В 1964 году Эко опубликовал одну из своих наиболее известных работ – «Apocalittici e Integrati» («Апокалиптические и интегрированные»), оказавшую серьезное влияние на западноевропейских теоретиков культуры и искусства. В ней, критикуя негативный подход философов Франкфуртской школы к массовой культуре вообще и к комиксам в частности, он отрицал способность того и другого в промывании мозгов пролетариата и внедрения в умы реакционной идеологии. Вместе с тем Эко высказал претензии и к американским ученым, которые, будучи поклонниками комиксов, фокусировались исключительно на эстетических аспектах комикса, пренебрегая культурологическим изучением феномена. Эко, таким образом, призывал к серьезному социальному подходу на основе изучения эстетических явлений в социо-политическом контексте, без мифологизации реальной интеллектуально понижающей роли и действенности комиксов.

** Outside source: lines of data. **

/-- Past the length byte a byte is stored, and the last one has the message taken (R173). -/
theorem State.takeByte_later (receiving : s.service.state = .receiving) (later : 2 ≤ s.service.bytes.length) :
    s.takeByte b = if s.service.bytes.length + 1 = (s.service.bytes.getD 1 0).toNat
      then s.takeMessage (s.service.bytes ++ [b])
      else { s with service := { s.service with bytes := s.service.bytes ++ [b], gap := some (s.now + 20000) } } := by
  have lengthByte : (s.service.bytes ++ [b]).getD 1 0 = s.service.bytes.getD 1 0 :=
    List.getD_append _ _ _ _ (by omega)
  have notSecond : (s.service.bytes ++ [b]).length ≠ 2 := by
    rw [List.length_append, List.length_singleton]
    omega
  rw [State.takeByte_receiving receiving, State.receiveByte]
  dsimp only
  rw [if_neg notSecond, lengthByte, List.length_append, List.length_singleton]
  rfl

end

/-! ### The commands that bring a whole message (log entry 9) -/

/-- The command `c` brings the message that `check` closes behind `head`, of the length that its length byte gives. -/
structure Brings (c : Instr) (head : List Byte) (check : Byte) : Prop where
  runs : ∀ s, exec c s = serviceRequest (head ++ [check]) s
  form : (∃ kind, head = [0x6D#8, 4#8, kind]) ∨ ∃ kind arg, head = [0x6D#8, 5#8, kind, arg]

section
variable {c : Instr} {head : List Byte} {check : Byte} (brings : Brings c head check) {s : State}
include brings

theorem Brings.exec_eq (awake : s.Awake) : exec c s = .next (s.takeBytes (s.bytesToCome (head ++ [check]))) :=
  (brings.runs s).trans (whileAwake_of awake _)

/-- At an IDLE port the message is taken at its last byte (R173, R174). -/
theorem Brings.exec_idle (awake : s.Awake) (idle : s.service.state = .idle) :
    exec c s = .next ((s.receivedUpTo head).takeMessage (head ++ [check])) := by
  rw [brings.exec_eq awake, s.bytesToCome_idle idle]
  rcases brings.form with ⟨kind, rfl⟩ | ⟨kind, arg, rfl⟩
  · exact congrArg Host.Outcome.next (s.takeBytes_four idle kind check)
  · exact congrArg Host.Outcome.next (s.takeBytes_five idle kind arg check)

/-- A port that has received the first bytes of the message takes it as an IDLE one would (log entry 9). -/
theorem Brings.exec_rest (awake : s.Awake) (receiving : s.service.state = .receiving) (nonempty : s.service.bytes ≠ [])
    (begun : s.service.bytes <+: head) : exec c s = exec c s.portIdle := by
  have whole : s.portIdle.bytesToCome (head ++ [check]) = head ++ [check] := State.bytesToCome_idle _ rfl _
  rw [brings.exec_eq awake, brings.exec_eq (s := s.portIdle) awake, whole]
  rcases brings.form with ⟨kind, rfl⟩ | ⟨kind, arg, rfl⟩
  · exact congrArg Host.Outcome.next (s.takeBytes_rest_four receiving kind check nonempty begun)
  · exact congrArg Host.Outcome.next (s.takeBytes_rest_five receiving kind arg check nonempty begun)

/-- A port that has received all of the message but its check byte takes that byte as an IDLE one takes the message. -/
theorem Brings.exec_last (awake : s.Awake) (receiving : s.service.state = .receiving) (received : s.service.bytes = head) :
    exec (.serviceByteReceived check) s = exec c s.portIdle := by
  have completes : s.takeByte check = s.takeMessage (head ++ [check]) := by
    subst received
    have form := brings.form
    rw [State.takeByte_later receiving, if_pos]
    · rcases form with ⟨kind, e⟩ | ⟨kind, arg, e⟩ <;> simp [e]
    · rcases form with ⟨kind, e⟩ | ⟨kind, arg, e⟩ <;> simp [e]
  rw [exec_serviceByte awake, completes, brings.exec_idle (s := s.portIdle) awake rfl]
  exact congrArg Host.Outcome.next (s.takeMessage_received receiving head _ received)

/-- A port that sends a response notes the message as an overrun (R175). -/
theorem Brings.exec_responding (awake : s.Awake) (responding : s.service.state = .responding) :
    exec c s = .next { s with service := { s.service with overrun := true } } := by
  have whole : s.bytesToCome (head ++ [check]) = head ++ [check] := by simp [State.bytesToCome, responding]
  rw [brings.exec_eq awake, whole]
  rcases brings.form with ⟨kind, rfl⟩ | ⟨kind, arg, rfl⟩ <;> simp [State.takeBytes, State.takeByte, responding]

/-- A port in RESYNC lets the message pass (R173). -/
theorem Brings.exec_resync (awake : s.Awake) (resync : s.service.state = .resync) :
    exec c s = .next { s with service := { s.service with gap := some (s.now + 20000) } } := by
  have whole : s.bytesToCome (head ++ [check]) = head ++ [check] := by simp [State.bytesToCome, resync]
  rw [brings.exec_eq awake, whole]
  rcases brings.form with ⟨kind, rfl⟩ | ⟨kind, arg, rfl⟩ <;>
    simp [State.takeBytes, State.takeByte, resync, State.after, gapTime, ms]

end

/-- The 13 kinds of request, each with its bytes behind the first and before the check (R172, R174). -/
def requestsWith (a : Byte) : List (Instr × List Byte) :=
  [ (.status, [4, 1]), (.peer a, [5, 2, a]), (.ladder, [4, 3]), (.claims, [4, 4]), (.groups, [4, 5])
  , (.alarms, [4, 6]), (.counters, [4, 7]), (.clearAlarms, [4, 8]), (.clearCounters, [4, 9])
  , (.clearPhantom a, [5, 10, a]), (.inhibit a, [5, 11, a]), (.enable a, [5, 12, a]), (.restart, [4, 13])]

theorem requestsWith_brings {a : Byte} {x : Instr × List Byte} (listed : x ∈ requestsWith a) :
    Brings x.1 (0x6D :: x.2) (0 - byteSum (0x6D :: x.2)) := by
  have four (c : Instr) (kind : Byte) (runs : ∀ s, exec c s = serviceRequest (withCheck [0x6D, 4, kind]) s) :
      Brings c [0x6D, 4, kind] (0 - byteSum [0x6D, 4, kind]) := ⟨runs, .inl ⟨kind, rfl⟩⟩
  have five (c : Instr) (kind : Byte) (runs : ∀ s, exec c s = serviceRequest (withCheck [0x6D, 5, kind, a]) s) :
      Brings c [0x6D, 5, kind, a] (0 - byteSum [0x6D, 5, kind, a]) := ⟨runs, .inr ⟨kind, a, rfl⟩⟩
  simp only [requestsWith, List.mem_cons, List.not_mem_nil, or_false] at listed
  rcases listed with rfl | rfl | rfl | rfl | rfl | rfl | rfl | rfl | rfl | rfl | rfl | rfl | rfl
  · exact four _ _ fun _ => rfl
  · exact five _ _ fun _ => rfl
  · exact four _ _ fun _ => rfl
  · exact four _ _ fun _ => rfl
  · exact four _ _ fun _ => rfl
  · exact four _ _ fun _ => rfl
  · exact four _ _ fun _ => rfl
  · exact four _ _ fun _ => rfl
  · exact four _ _ fun _ => rfl
  · exact five _ _ fun _ => rfl
  · exact five _ _ fun _ => rfl
  · exact five _ _ fun _ => rfl
  · exact four _ _ fun _ => rfl

/-- The check byte of a message is the one that brings its sum to 0 (R172). -/
theorem check_of_byteSum {head : List Byte} {b : Byte} (sum : byteSum (head ++ [b]) = 0) : b = 0 - byteSum head := by
  have closes : byteSum head + b = 0 := by simpa [byteSum] using sum
  exact (BitVec.eq_sub_iff_add_eq ..).2 ((BitVec.add_comm ..).trans closes)

/-- BAD_REQUEST brings the message that it carries (R174). -/
theorem badRequest_brings {head : List Byte} {check : Byte}
    (wellFormed : (Instr.badRequest (head ++ [check])).wellFormed = true) : Brings (.badRequest (head ++ [check])) head check := by
  simp only [Instr.wellFormed, Bool.and_eq_true, Bool.or_eq_true, beq_iff_eq, Bool.not_eq_true'] at wellFormed
  obtain ⟨⟨⟨length, first⟩, counts⟩, -⟩ := wellFormed
  refine ⟨fun _ => rfl, ?_⟩
  rcases whole_request length first counts with ⟨kind, _, e⟩ | ⟨kind, arg, _, e⟩
  · exact .inl ⟨kind, (List.append_inj' (t₁ := [check]) (s₂ := [0x6D#8, 4#8, kind]) e rfl).1⟩
  · exact .inr ⟨kind, arg, (List.append_inj' (t₁ := [check]) (s₂ := [0x6D#8, 5#8, kind, arg]) e rfl).1⟩

/-- The message of a BAD_REQUEST has a last byte (R172). -/
theorem badRequest_concat {bs : List Byte} (wellFormed : (Instr.badRequest bs).wellFormed = true) :
    ∃ head check, bs = head ++ [check] := by
  rcases List.eq_nil_or_concat' bs with rfl | concat
  · simp [Instr.wellFormed] at wellFormed
  · exact concat

/-! ### The gap timer (R173) -/

theorem State.setService_frame (s : State) (p : Service) : s.keepsBut (s.setService p) [.service] :=
  fun b hb => by cases b <;> first | rfl | exact absurd (by decide) hb

theorem State.endGap_frame (s : State) : s.keepsBut s.endGap [.service] := by
  unfold State.endGap
  dsimp only
  split
  · exact s.setService_frame _
  · split <;> exact s.setService_frame _
  all_goals exact s.setService_frame _

theorem State.endGap_receiving {s : State} (receiving : s.service.state = .receiving) :
    s.endGap.service = { s.service with state := .idle, bytes := [], gap := none } := by
  simp [State.endGap, receiving]

theorem State.endGap_resync {s : State} (resync : s.service.state = .resync) (good : s.service.badLength = false) :
    s.endGap.service = { s.service with state := .idle, gap := none } := by
  simp [State.endGap, resync, good]

theorem State.endGap_badLength {s : State} (resync : s.service.state = .resync) (bad : s.service.badLength = true) :
    s.endGap.service = { s.service with state := .responding, bytes := [], badLength := false, gap := none
                                        response := responseBytes 0 (.reject .badRequest) } := by
  simp [State.endGap, resync, bad, State.respond]

/-- Settles O55, from one byte by the receive state, from the commands that bring a whole message, and from the gap timer. -/
theorem bytesAndGapsMoveThePort : Obligations.BytesAndGapsMoveThePort := by
  intro s awake p moved gap idle requests
  refine ⟨fun b => ?_, fun a b x listed receiving => ⟨fun received sum => ?_, fun nonempty begun => ?_⟩,
    fun b receiving wellFormed => ?_, fun bytes receiving wellFormed nonempty begun short => ?_,
    fun a x listed => ?_, fun bytes wellFormed => ?_, fun d running => ?_⟩
  · rw [exec_serviceByte awake]
    refine ⟨fun idle start => ?_, fun idle other => ?_, fun b0 receiving first known => ?_,
      fun b0 receiving first four five => ?_, fun receiving later more => ?_, fun resync => ?_, fun responding => ?_⟩
    · exact congrArg Host.Outcome.next (State.takeByte_start idle start)
    · exact congrArg Host.Outcome.next (State.takeByte_astray idle other)
    · exact congrArg Host.Outcome.next (State.takeByte_length receiving first known)
    · exact congrArg Host.Outcome.next (State.takeByte_badLength receiving first four five)
    · exact congrArg Host.Outcome.next ((State.takeByte_later receiving later).trans (if_neg more))
    · exact congrArg Host.Outcome.next (State.takeByte_resync resync)
    · exact congrArg Host.Outcome.next (State.takeByte_responding responding)
  · rw [received] at sum
    rw [check_of_byteSum sum]
    exact (requestsWith_brings listed).exec_last awake receiving received
  · exact (requestsWith_brings listed).exec_rest awake receiving nonempty begun
  · have brings := badRequest_brings wellFormed
    have answered := exec_badRequest (s := s.portIdle) awake rfl wellFormed
    rw [brings.exec_last awake receiving rfl, answered]
    have kind : (p.bytes ++ [b]).getD 2 0 = p.bytes.getD 2 0 := by
      rcases brings.form with ⟨kind, e⟩ | ⟨kind, arg, e⟩ <;> simp [e]
    rw [kind]
    rfl
  · obtain ⟨head, check, rfl⟩ := badRequest_concat wellFormed
    refine (badRequest_brings wellFormed).exec_rest awake receiving nonempty ?_
    rcases List.prefix_concat_iff.1 begun with all | begun
    · rw [all] at short
      exact absurd short (lt_irrefl _)
    · exact begun
  · exact ⟨(requestsWith_brings listed).exec_responding awake, (requestsWith_brings listed).exec_resync awake⟩
  · obtain ⟨head, check, rfl⟩ := badRequest_concat wellFormed
    exact ⟨(badRequest_brings wellFormed).exec_responding awake, (badRequest_brings wellFormed).exec_resync awake⟩
  · refine ⟨(s.advanceTo d).endGap, onExpiry_of awake running _, State.endGap_frame _, fun receiving => ?_,
      fun resync good => ?_, fun resync bad => ?_⟩
    · exact State.endGap_receiving (s := s.advanceTo d) receiving
    · exact State.endGap_resync (s := s.advanceTo d) resync good
    · exact State.endGap_badLength (s := s.advanceTo d) resync bad

end Sys2Proof.Machine
end

section
/-! The step: the command at the front of the queue and the passing of time without one (log entry 3), and what no command
touches. -/

namespace Sys2Proof.Machine

/-! ### One step (log entry 3) -/

/-- Settles O1, by the step's own case of a waiting command. -/
theorem stepRunsFrontCommand : Obligations.StepRunsFrontCommand := by
  intro s c rest waiting
  rw [step, waiting]

theorem step_of_idle {s : State} (idle : s.pending = []) : step s = .next s.idle := by
  rw [step, idle]

/-- A running minimum is the least of its start and what it ran over. -/
theorem isLeast_foldl_min (a : Nat) (ds : List Nat) : IsLeast {e | e = a ∨ e ∈ ds} (ds.foldl min a) := by
  obtain ⟨reached, least⟩ := List.min?_eq_some_iff.1 (List.min?_cons' (x := a) (xs := ds))
  exact ⟨List.mem_cons.1 reached, fun e mem => least e (List.mem_cons.2 mem)⟩

/-- Counting moves the byte counter alone (R4). -/
theorem LaneIf.countBytes_eq (l : LaneIf) (now : Nat) :
    l.countBytes now = { l with byteCounter := (l.countBytes now).byteCounter } := by
  unfold LaneIf.countBytes
  split <;> rfl

/-- Settles O2, from the running minimum of the deadlines, and from what a lane counts as the clock moves. -/
theorem idleStepLetsTimePass : Obligations.IdleStepLetsTimePass := by
  refine ⟨fun s idle => ⟨_, step_of_idle idle, isLeast_foldl_min _ _⟩, fun s d => ⟨rfl, s.advanceTo_frame d, fun l => ?_⟩⟩
  rw [s.advanceTo_lane]
  exact (s.lane l).countBytes_eq _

Надо сказать, что интерес и любовь к комиксу Эко пронес через всю жизнь, и в 2004 году написал целый роман, пронизанный комиксовыми мотивами и украшенный картинками из комиксов, – «Таинственное пламя царицы Лоаны». Его герой, Джамбаттиста Бодони, утративший память, начинает вспоминать прошлое, перебирая на чердаке «культурный хлам», который становится семиотическим кодом времени, и по публикациям комиксов в детских журнальчиках, по тому, скажем, как меняется образ Микки Мауса, восстанавливает, в частности, события Второй мировой войны. Листая пыльные комиксы 1930-х годов, герой говорит себе: «Это был особый неизведанный мир, страшно вредный, надо сказать, для языка, губительный для правильной литературной речи, которую школа любыми возможными путями во мне насаждала. Да, в этих комиксах переводы с английского были топорными до карикатурности: «Это королевство Саки… Если я не ошибаюсь, мы можем найти Саки подглядывающим…» Ну и что. Тем не менее в этих безграмотных альбомах жили персонажи, не похожие на героев официальной культуры, и, может быть, благодаря тем аляповатым картинкам (неотразимым!) я причастился неклишированного представления о Добре и Зле». И далее: «Я узнал много полезного о собственной раздвоенности в период отрочества, пролистывая эти учебники и комиксы. Не иначе как из комиксов выстраивалась, очень даже непросто и неоднолинейно, моя гражданская личность. Именно поэтому, конечно, я тайно хранил черепки этих доисторических древностей даже и после войны, уже после того как в руки мне попали (от американских солдат) выпуски тамошних газет с напечатанными в цветных красках воскресными приложениями о таких героях как Лил Абнер и Дик Трейси. Полагаю, что наши издатели до войны не осмеливались печатать их в основном из-за рисунков, вызывающе модернистских (типичное – как выражались нацисты – дегенеративное искусство). Взрастая годами и умом, я, вероятно, воспринял Пикассо через посредство Дика Трейси». (Эко, с. 286–289).

Комикс и кино: рецепция

«Гибридный» генезис кинематографа, заимствовавшего разнородные готовые формы повествовательных моделей старших искусств, в разные эпохи и в разных странах с разной степенью интенсивности актуализирует те или иные генеалогические элементы. В любом случае генетическое наследие никогда и нигде не исчезает полностью; другое дело, что иногда оно не «считывается», остается невостребованным, но и в этом качестве остается в качестве резерва для инноваций. Это с очевидностью прослеживается на примере комикса.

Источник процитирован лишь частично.